When thinking of a bioInformatics service provider like the BiBiServ, one must have in mind that the data to be analysed is very huge and is growing day by day. The problem is not only to provide the necessary computing power to analyze all the data but also provide storage and bandwidth capacity. One possible solution to solve this problem is to move the bioinformatic tools itself to the data instead of moving the big amount of data to the tools. In other words: if your data is already stored in the cloud it is faster (and normally also cheaper) to run your bioinformatics applications near to the data instead of moving/copying all the data to your analyze pipeline.
The BiBiCloud consists of two independently usable pieces of software supporting each other.
Since our local computing grid uses OGE (Open Grid Engine, previously known as SGE or Codine) as batch-queuing system and the BiBiServ framework plus most of our standalone pipelines are based on it, we need a running OGE installation when running them in the cloud. In 2012, when starting searching for a good solution for an easy setup of a computing grid based on OGE within AWS EC2 environment, it was disappointing. On the one hand existing solutions were bad documented and on the other hand most of them needed a lot of manual configuration to run. Since we have some experiences to setup and administer the OGE (Oracle Grid Engine) on our local compute cluster, we decided to develop our own tool. Starting only with the GridEngine as job scheduling system and Amazon AWS as Cloud provider, BiBiGrid nowadays supports additional Mesos as scheduling framework and is (theoretical) independent from any cloud provider. See BiBiGrid page for a detailed description and downloadable informations.
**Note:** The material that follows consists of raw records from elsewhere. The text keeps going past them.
theorem witness_DecodeOfEncodeIsTheInstruction :
    (Instr.drw 0 15 0).WellFormed ∧ (Instr.drw 15 0 15).WellFormed ∧ (Instr.jp 0xFFF).WellFormed ∧ (Instr.shl 15 15).WellFormed := by
  decide
theorem witness_EncodeOfDecodeIsTheWord : decodeWord 0xD12F = .ok (.drw 1 2 15) ∧ decodeWord 0x00E0 = .ok .cls := ⟨rfl, rfl⟩
theorem witness_DecodeIsTheOpcodeTable : decodeWord 0x8FFE = .ok (.shl 15 15) ∧ (Instr.shl 0 0).row ∈ opcodeTable ∧
    (Instr.shl 0 0).row.Matches 0x8FFE := ⟨rfl, by decide, by decide⟩
theorem witness_IllegalWordsAreTheSixPatterns :
    decodeWord (0x0#4 ++ 0x0#4 ++ 0xE#4 ++ 0x1#4) = .error .family0 ∧ decodeWord (0x5#4 ++ 0x1#4 ++ 0x2#4 ++ 0x1#4) = .error .family5 ∧
    decodeWord (0x8#4 ++ 0x1#4 ++ 0x2#4 ++ 0x8#4) = .error .family8 ∧ decodeWord (0x9#4 ++ 0x1#4 ++ 0x2#4 ++ 0xF#4) = .error .family9 ∧
    decodeWord (0xE#4 ++ 0x1#4 ++ 0xA#4 ++ 0x0#4) = .error .familyE ∧ decodeWord (0xF#4 ++ 0x1#4 ++ 0x6#4 ++ 0x6#4) = .error .familyF ∧
    decodeWord (0xF#4 ++ 0x1#4 ++ 0x6#4 ++ 0x5#4) = .ok (.loadRegs 1) := ⟨rfl, rfl, rfl, rfl, rfl, rfl, rfl⟩
theorem witness_ReturnPopsOrIsFatal : (State.reset.setStack [0xFFFF]).stack = [0xFFFF] ∧ State.reset.stack = [] := ⟨rfl, rfl⟩
theorem witness_CallPushesOrIsFatal_unbounded : ∀ n, State.reset.params.stackDepth = some n → State.reset.stack.length < n :=
  fun _ h => by cases h
theorem witness_CallPushesOrIsFatal_room :
    (fullStack.setStack [0x202]).params.stackDepth = some 2 ∧ (fullStack.setStack [0x202]).stack.length < 2 := by decide
theorem witness_CallPushesOrIsFatal_full : fullStack.params.stackDepth = some fullStack.stack.length := by decide
theorem witness_ImmediateSkips : (regs12 0xFF 0).reg 1 = 0xFF ∧ (regs12 0xFF 0).reg 2 ≠ 0xFF := by decide
theorem witness_RegisterSkips : (regs12 7 7).reg 1 = (regs12 7 7).reg 2 ∧ (regs12 7 8).reg 1 ≠ (regs12 7 8).reg 2 := by decide
theorem witness_LogicOperations : (0 : Nat) < 8 ∧ (7 : Nat) < 8 := by decide
/-- Also for `AddWithFlag`, `SubtractionsWithFlag`, `ShiftRight` and `ShiftLeft`: the clauses of `WritesBoth`. -/
theorem witness_WriteBothFollowsTheOrder :
    (14 : RegIx) ≠ flagReg ∧ (15 : RegIx) = flagReg ∧ State.reset.params.vfWriteOrder = .flagLast ∧
    ({ State.reset with params := { Config.defaultParams with vfWriteOrder := .resultLast } } : State).params.vfWriteOrder =
      .resultLast := by decide
theorem witness_StoresDecimalDigits : (State.reset.setI 0xFFF).mem.wf ∧
    effAddr 0x1FFF = effAddr (offsetAddr (State.reset.setI 0xFFF).i 0) ∧ effAddr 0 = effAddr (offsetAddr (State.reset.setI 0xFFF).i 1) ∧
    effAddr 1 = effAddr (offsetAddr (State.reset.setI 0xFFF).i 2) := by decide
theorem witness_StoresRegistersBelowX : (State.reset.setI 0xFFF).mem.wf ∧ (14 : RegIx).val < (15 : RegIx).val ∧
    effAddr 0xD = effAddr (offsetAddr (State.reset.setI 0xFFF).i 14) := by decide
theorem witness_LoadsRegistersBelowX : (14 : RegIx).val < (15 : RegIx).val ∧ (15 : RegIx).val ≤ (15 : RegIx).val ∧
    (0 : RegIx).val ≤ (0 : RegIx).val := by decide
theorem witness_MemoryReadAfterWrite : (inTick 1 0x1200).mem.wf ∧ (0xFFFF : Word).toNat % 4096 = (0xFFF : Word).toNat % 4096 ∧
    (0x1000 : Word).toNat % 4096 ≠ (0xFFF : Word).toNat % 4096 := by decide
theorem witness_FetchIsBigEndianAndCoherent : (inTick 1 0x1200).mem.wf := by decide
theorem witness_ToggleInvertsOnePixel : 64 % 64 = 0 % 64 ∧ 32 % 32 = 0 % 32 ∧ ¬ (63 % 64 = 0 % 64 ∧ 32 % 32 = 0 % 32) := by decide
/-- D-3: the last column, the last row; a covered pixel, an uncovered one, a collision with the pixel lit, none on a clear display. -/
theorem witness_DrawInvertsCoveredPixels :
    (let s := withBytes 0x300 [0xF0, 0x80] (State.reset.setI 0x300)
     15 < 16 ∧ SpriteCovers s s.i 62 31 2 1 31 ∧ ¬ SpriteCovers s s.i 62 31 2 1 30 ∧ ¬ SpriteCollides s s.i 62 31 2 ∧
     SpriteCollides (s.setFb (s.fb.setPix 1 31 true)) s.i 62 31 2) := by
  refine ⟨by decide, ⟨0, 3, by decide⟩, ?_, ?_, ⟨1, 31, by decide, by decide, ⟨0, 3, by decide⟩, by decide⟩⟩
  · rintro ⟨k, j, hk, _, _, _, h⟩
    omega
  · rintro ⟨c, r, _, _, _, h⟩
    have : ∀ c < 64, ∀ r < 32, State.reset.fb.isLit c r = false := fun c _ r _ => by simp [State.reset, Display.isLit]
    exact Bool.false_ne_true ((this c ‹_› r ‹_›).symm.trans h)
theorem witness_DrawTwiceRestores : (15 : Nat) < 16 ∧ (14 : RegIx) ≠ flagReg ∧ (0 : RegIx) ≠ flagReg := by decide
theorem witness_KeySkips : ((State.reset.setReg 1 0).reg 1).toNat = (0 : Fin 16).val ∧
    ((State.reset.setReg 1 15).reg 1).toNat = (15 : Fin 16).val ∧ 16 ≤ ((State.reset.setReg 1 16).reg 1).toNat := by decide
theorem witness_PcAfterEachInstruction : exec (.jp 0xFFF) State.reset = .next (State.reset.setPc 0xFFF) ∧
    exec (.call 0) fullStack = .next (fullStack.raiseFatal .stackOverflow 0x2000 0x1FE) ∧
    exec .ret State.reset = .next (State.reset.raiseFatal .stackUnderflow 0x00EE 0x1FE) := ⟨rfl, rfl, rfl⟩
theorem witness_FlagSideEffects : ∃ t, exec (.shl 1 2) (regs12 0x80 0) = .next t ∧ t.reg flagReg ≠ (regs12 0x80 0).reg flagReg :=
  ⟨_, rfl, by decide⟩
theorem witness_OnlyTheStoresWriteMemory :
    (∃ t, exec .cls State.reset = .next t) ∧ (∀ x, Instr.cls ≠ .ldB x) ∧ ∀ x, Instr.cls ≠ .storeRegs x :=
  ⟨⟨_, rfl⟩, fun _ => by simp, fun _ => by simp⟩
theorem witness_StackDisplayIndexWriters :
    (∃ t, exec (.call 0) State.reset = .next t ∧ t.stack ≠ State.reset.stack) ∧
    (∃ t, exec (.drw 0 0 5) State.reset = .next t ∧ t.fb ≠ State.reset.fb) ∧
    (∃ t, exec (.ldI 0xFFF) State.reset = .next t ∧ t.i ≠ State.reset.i) := by
  refine ⟨⟨_, rfl, by decide⟩, ⟨_, rfl, fun h => ?_⟩, ⟨_, rfl, by decide⟩⟩
  have := congrArg (fun d => Display.isLit d 0 0) h
  revert this
  decide
theorem witness_TimerKeyWaitFaultWriters :
    (∃ t, exec (.ldDTVx 1) (regs12 3 0) = .next t ∧ t.dt ≠ (regs12 3 0).dt) ∧
    (∃ t, exec (.ldSTVx 1) (regs12 3 0) = .next t ∧ t.st ≠ (regs12 3 0).st) ∧
    (∃ t, exec (.ldVxK 1) State.reset = .next t ∧ t.paused ≠ State.reset.paused) ∧
    (∃ t, exec .ret State.reset = .next t ∧ t.fault ≠ State.reset.fault) :=
  ⟨⟨_, rfl, by decide⟩, ⟨_, rfl, by decide⟩, ⟨_, rfl, by decide⟩, ⟨_, rfl, by decide⟩⟩
theorem witness_SoundTimerAndKeysUnread :
    (∃ t, exec (.ldSTVx 15) State.reset = .next t) ∧ (∀ x, Instr.ldSTVx 15 ≠ .skp x) ∧ ∀ x, Instr.ldSTVx 15 ≠ .sknp x :=
  ⟨⟨_, rfl⟩, fun _ => by simp, fun _ => by simp⟩
theorem witness_WaitAndFaultUnread : (∃ t, exec (.ldVxK 15) State.reset = .next t) ∧ State.reset.fault = none := ⟨⟨_, rfl⟩, rfl⟩
/-- A tick that begins and a tick in progress. -/
theorem witness_StepRunsTheDecodedInstruction :
    (State.reset.placeWord 0x1200).readyToFetch = true ∧ decodeWord (State.reset.placeWord 0x1200).fetch = .ok (.jp 0x200) ∧
    (inTick 1 0xF10A).readyToFetch = true ∧ decodeWord (inTick 1 0xF10A).fetch = .ok (.ldVxK 1) := ⟨rfl, rfl, rfl, rfl⟩
theorem witness_TickClosesAfterAnInstruction : (State.reset.awaitKey 1).running = false ∧ State.reset.running = true ∧
    (State.reset.raiseFatal .decodeError 0 0).running = false := ⟨rfl, rfl, rfl⟩
/-- From reset, from a wait and from the fatal state; a legal word, an illegal one, an address outside the word. -/
theorem witness_PlacedWordRunsNext : State.reset.readyToFetch = true ∧ decodeTableWord 16 0x512F = none ∧
    (effAddr 0x202 ≠ effAddr State.reset.pc ∧ effAddr 0x202 ≠ effAddr (State.reset.pc + 1)) ∧ State.reset.mem.wf ∧ decodeTableWord 16 0x1FFF = some (.jp 0xFFF) ∧
    look (one 0x1FFF State.reset) (·.pc) = some 0xFFF ∧ look (one 0x1FFF (State.reset.awaitKey 1)) (·.pc) = some 0xFFF ∧
    look (one 0x1FFF (State.reset.raiseFatal .decodeError 0 0)) (·.pc) = some 0xFFF :=
  ⟨rfl, rfl, by decide, by decide, rfl, rfl, rfl, rfl⟩
theorem witness_IllegalWordIsFatal : State.reset.readyToFetch = true ∧ decodeWord State.reset.fetch = .error .family0 ∧
    (inTick 9 0x512F).readyToFetch = true ∧ decodeWord (inTick 9 0x512F).fetch = .error .family5 := ⟨rfl, rfl, rfl, rfl⟩
theorem witness_FatalIsPrecise : (inTick 9 0x00EE).fault = none ∧
    ∃ t, step (inTick 9 0x00EE) = .next t ∧ t.fault = some ⟨.stackUnderflow, 0x00EE, 0x200⟩ := ⟨rfl, _, rfl, rfl⟩
theorem witness_FatalStateIsTerminal :
    (let s := { State.reset.raiseFatal .decodeError 0 0x202 with host := [.tick, .keyPress 16, .keyRelease 0] }
     s.left = 0 ∧ s.fault = some ⟨.decodeError, 0, 0x202⟩ ∧
     ∀ e ∈ s.host, e = .tick ∨ (∃ k, e = .keyPress k) ∨ ∃ k, e = .keyRelease k) :=
  ⟨rfl, rfl, fun e h => by
    rcases List.mem_cons.1 h with rfl | h
    · exact .inl rfl
    · rcases List.mem_cons.1 h with rfl | h
      · exact .inr (.inl ⟨_, rfl⟩)
      · rcases List.mem_singleton.1 h with rfl
        exact .inr (.inr ⟨_, rfl⟩)⟩
theorem witness_StepsOfATickAreTheTick : State.reset.left = 0 ∧ State.reset.fault = none ∧ State.reset.host = [] ∧
    ({ State.reset with host := [.tick, .reset] } : State).host = .tick :: [.reset] := ⟨rfl, rfl, rfl, rfl⟩
theorem witness_TickWithoutSteps :
    State.reset.left = 0 ∧ State.reset.tickNext = true ∧ State.reset.fault = none ∧ State.reset.paused = false ∧
    (State.reset.awaitKey 0).tickNext = true ∧ (State.reset.awaitKey 0).paused = true ∧
    ({ State.reset with params := { Config.defaultParams with ipf := 0 } } : State).params.ipf = 0 :=
  ⟨rfl, rfl, rfl, rfl, rfl, rfl, rfl⟩
theorem witness_AwaitKeyEndsTheTick : (inTick 9 0xFF0A).readyToFetch = true ∧ decodeWord (inTick 9 0xFF0A).fetch = .ok (.ldVxK 15) :=
  ⟨rfl, rfl⟩
/-- Inside a tick; between ticks with an empty script and with one event; a key event that a step delivers to a running CORE. -/
theorem witness_NoTransactionInsideATick :
    (0 < (inTick 1 0x1200).left ∧ ∃ t, step (inTick 1 0x1200) = .next t) ∧
    (State.reset.left = 0 ∧ State.reset.host = [] ∧ State.reset.fault = none) ∧
    (let s := { State.reset with host := [.keyPress 15] }
     s.left = 0 ∧ s.host = .keyPress 15 :: [] ∧ look (step s) (·.keys[15]) = some true) :=
  ⟨⟨by decide, _, rfl⟩, ⟨rfl, rfl, rfl⟩, rfl, rfl, rfl⟩
theorem witness_KeyPressCompletesTheWait : State.reset.fault = none ∧ State.reset.waitReg = none ∧
    (State.reset.awaitKey 15).waitReg = some 15 ∧ (State.reset.raiseFatal .decodeError 0 0).fault ≠ none ∧ 16 ≤ 16 ∧
    (0 : Fin 16) ≠ 15 := by decide
theorem witness_KeyReleaseClearsTheKey : State.reset.fault = none ∧ (State.reset.raiseFatal .decodeError 0 0).fault ≠ none ∧
    16 ≤ 16 ∧ (0 : Fin 16) ≠ 15 := by decide
theorem witness_LoadPlacesTheImage : State.reset.mem.wf ∧ State.reset.loadable = true ∧ (List.replicate 3584 (0x12 : Byte)).length ≤ 3584 ∧
    3584 < (List.replicate 3585 (0x12 : Byte)).length ∧ (inTick 1 0x1200).loadable = false :=
  ⟨by decide, rfl, le_of_eq List.length_replicate, lt_of_lt_of_eq (by omega) List.length_replicate.symm, rfl⟩
/-- A state inside a tick, its stack full to a finite depth, that satisfies the invariant and takes a step (a fatal one). -/
theorem witness_StepKeepsInvariant :
    (let s := { fullStack.placeWord 0x2ABC with left := 9, loadable := false }
     s.Inv ∧ ∃ t, step s = .next t ∧ t.fault = some ⟨.stackOverflow, 0x2ABC, 0x200⟩) :=
  ⟨{ memWf := by decide
     waitPaired := rfl
     stackFits := fun n h => by cases h; decide
     faultTruthful := fun r h => by cases h
     leftBound := fun _ => ⟨by decide, rfl⟩
     loadFresh := fun h => by cases h }, _, rfl, rfl⟩
theorem witness_FinishedProgramStaysFinished : (inTick 1 0x1200).Finished ∧ (inTick 1 0x1200).readyToFetch = true :=
  ⟨⟨rfl, 0x200, rfl, rfl⟩, rfl⟩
Amazon S3 is a cloud storage service for large amounts of data. Before EC2 compute instances can process that data, they need a fast way to get to it. Our BiBiS3 module provides very efficient and scalable approaches to transfer data both to and from S3. The features we implemented are parallel transfer of multiple chunks of data, recursive transfer of whole directories with parallelisation of multiple file downloads, and simultaneous, parallel download via a cluster to either an NFS-shared directory, or split downloads of only smaller chunks of files.
See BiBiS3 page for a detailed description and downloadable informations.
The AMIs we provide for the usage with BiBiGrid contain an up-to-date preconfigured stable release of the BiBiServ framework. Together with the possibility of BiBiGrid to run an (early) user script during server set up, the BiBiServ framework can be set up easily.